Stop user servers after inactivity To ensure efficient resource usage, user servers without interactive usage for a period of time (default 1h) are automatically stopped (via jupyterhub-idle-culler). This means your notebook server might be stopped for inactivity even if you have a long running process in the notebook. This timeout can be configured.

While the1h default is good for most interactive sessions, I don't think changing it to a really long time (like 168h) makes sense for long-running processes. Too much risk a server will be inadvertedly left running by accident.

I recall some discussion (perhaps on Slack?) about solutions other groups have used for submitting a long-running job on a JupyterHub instance but can't find anything on the service documentation.

Proposal

Could @2i2c-org/engineering please provide guidance on the original freshdesk ticket ?

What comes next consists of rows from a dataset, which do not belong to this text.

-- ==== Sys2Proof/Laws/State.lean ====
section
/-! SUPPORT. One lemma a field for each update of the state. -/
namespace Sys2Proof.Machine

/-! ## setRegion -/

@[simp] theorem setRegion_mem (s : State) (r : Nat) (v : Region) : (s.setRegion r v).mem = s.mem := rfl

@[simp] theorem setRegion_poison (s : State) (r : Nat) (v : Region) : (s.setRegion r v).poison = s.poison := rfl

@[simp] theorem setRegion_marks (s : State) (r : Nat) (v : Region) : (s.setRegion r v).marks = s.marks := rfl

@[simp] theorem setRegion_regions (s : State) (r : Nat) (v : Region) : (s.setRegion r v).regions = sput s.regions r v := rfl

@[simp] theorem setRegion_cores (s : State) (r : Nat) (v : Region) : (s.setRegion r v).cores = s.cores := rfl

@[simp] theorem setRegion_quadSplit (s : State) (r : Nat) (v : Region) : (s.setRegion r v).quadSplit = s.quadSplit := rfl

@[simp] theorem setRegion_sectorSplit (s : State) (r : Nat) (v : Region) : (s.setRegion r v).sectorSplit = s.sectorSplit := rfl

@[simp] theorem setRegion_ports (s : State) (r : Nat) (v : Region) : (s.setRegion r v).ports = s.ports := rfl

@[simp] theorem setRegion_queues (s : State) (r : Nat) (v : Region) : (s.setRegion r v).queues = s.queues := rfl

@[simp] theorem setRegion_arrivals (s : State) (r : Nat) (v : Region) : (s.setRegion r v).arrivals = s.arrivals := rfl

@[simp] theorem setRegion_sent (s : State) (r : Nat) (v : Region) : (s.setRegion r v).sent = s.sent := rfl

@[simp] theorem setRegion_expect (s : State) (r : Nat) (v : Region) : (s.setRegion r v).expect = s.expect := rfl

@[simp] theorem setRegion_undelivered (s : State) (r : Nat) (v : Region) : (s.setRegion r v).undelivered = s.undelivered := rfl

@[simp] theorem setRegion_waitingSend (s : State) (r : Nat) (v : Region) : (s.setRegion r v).waitingSend = s.waitingSend := rfl

@[simp] theorem setRegion_clocks (s : State) (r : Nat) (v : Region) : (s.setRegion r v).clocks = s.clocks := rfl

@[simp] theorem setRegion_lastDone (s : State) (r : Nat) (v : Region) : (s.setRegion r v).lastDone = s.lastDone := rfl

@[simp] theorem setRegion_ticks (s : State) (r : Nat) (v : Region) : (s.setRegion r v).ticks = s.ticks := rfl

@[simp] theorem setRegion_die (s : State) (r : Nat) (v : Region) : (s.setRegion r v).die = s.die := rfl

@[simp] theorem setRegion_agenda (s : State) (r : Nat) (v : Region) : (s.setRegion r v).agenda = s.agenda := rfl

@[simp] theorem setRegion_turn (s : State) (r : Nat) (v : Region) : (s.setRegion r v).turn = s.turn := rfl

@[simp] theorem setRegion_cur (s : State) (r : Nat) (v : Region) : (s.setRegion r v).cur = s.cur := rfl

@[simp] theorem setRegion_free (s : State) (r : Nat) (v : Region) : (s.setRegion r v).free = s.free := rfl

@[simp] theorem setRegion_vcFlits (s : State) (r : Nat) (v : Region) : (s.setRegion r v).vcFlits = s.vcFlits := rfl

/-! ## setCore -/

@[simp] theorem setCore_mem (s : State) (c : Nat) (v : Core) : (s.setCore c v).mem = s.mem := rfl

@[simp] theorem setCore_poison (s : State) (c : Nat) (v : Core) : (s.setCore c v).poison = s.poison := rfl

@[simp] theorem setCore_marks (s : State) (c : Nat) (v : Core) : (s.setCore c v).marks = s.marks := rfl

@[simp] theorem setCore_regions (s : State) (c : Nat) (v : Core) : (s.setCore c v).regions = s.regions := rfl

@[simp] theorem setCore_cores (s : State) (c : Nat) (v : Core) : (s.setCore c v).cores = sput s.cores c v := rfl

@[simp] theorem setCore_quadSplit (s : State) (c : Nat) (v : Core) : (s.setCore c v).quadSplit = s.quadSplit := rfl

@[simp] theorem setCore_sectorSplit (s : State) (c : Nat) (v : Core) : (s.setCore c v).sectorSplit = s.sectorSplit := rfl

@[simp] theorem setCore_ports (s : State) (c : Nat) (v : Core) : (s.setCore c v).ports = s.ports := rfl

@[simp] theorem setCore_queues (s : State) (c : Nat) (v : Core) : (s.setCore c v).queues = s.queues := rfl

@[simp] theorem setCore_arrivals (s : State) (c : Nat) (v : Core) : (s.setCore c v).arrivals = s.arrivals := rfl

@[simp] theorem setCore_sent (s : State) (c : Nat) (v : Core) : (s.setCore c v).sent = s.sent := rfl

@[simp] theorem setCore_expect (s : State) (c : Nat) (v : Core) : (s.setCore c v).expect = s.expect := rfl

Once we have resolved it for this particular community, we should then add to our service documentation advice on how to submit long running jobs on our infrastructure.

Updates and actions

No response

consideRatio commented 1 year ago

For QCL, I think they merit from having all culling logic disabled to avoid issues - but warn them that they need to shut down their own servers if they aren't using them.

If they have very expensive machines running long duration, and they incorrectly fail along the way due to culling, that is the far bigger cost I expect.

Related

Action points

consideRatio commented 1 year ago

Advice provided, I'll probably reconfigure something for QCL as a followup so I re-assigned myself to the support ticket.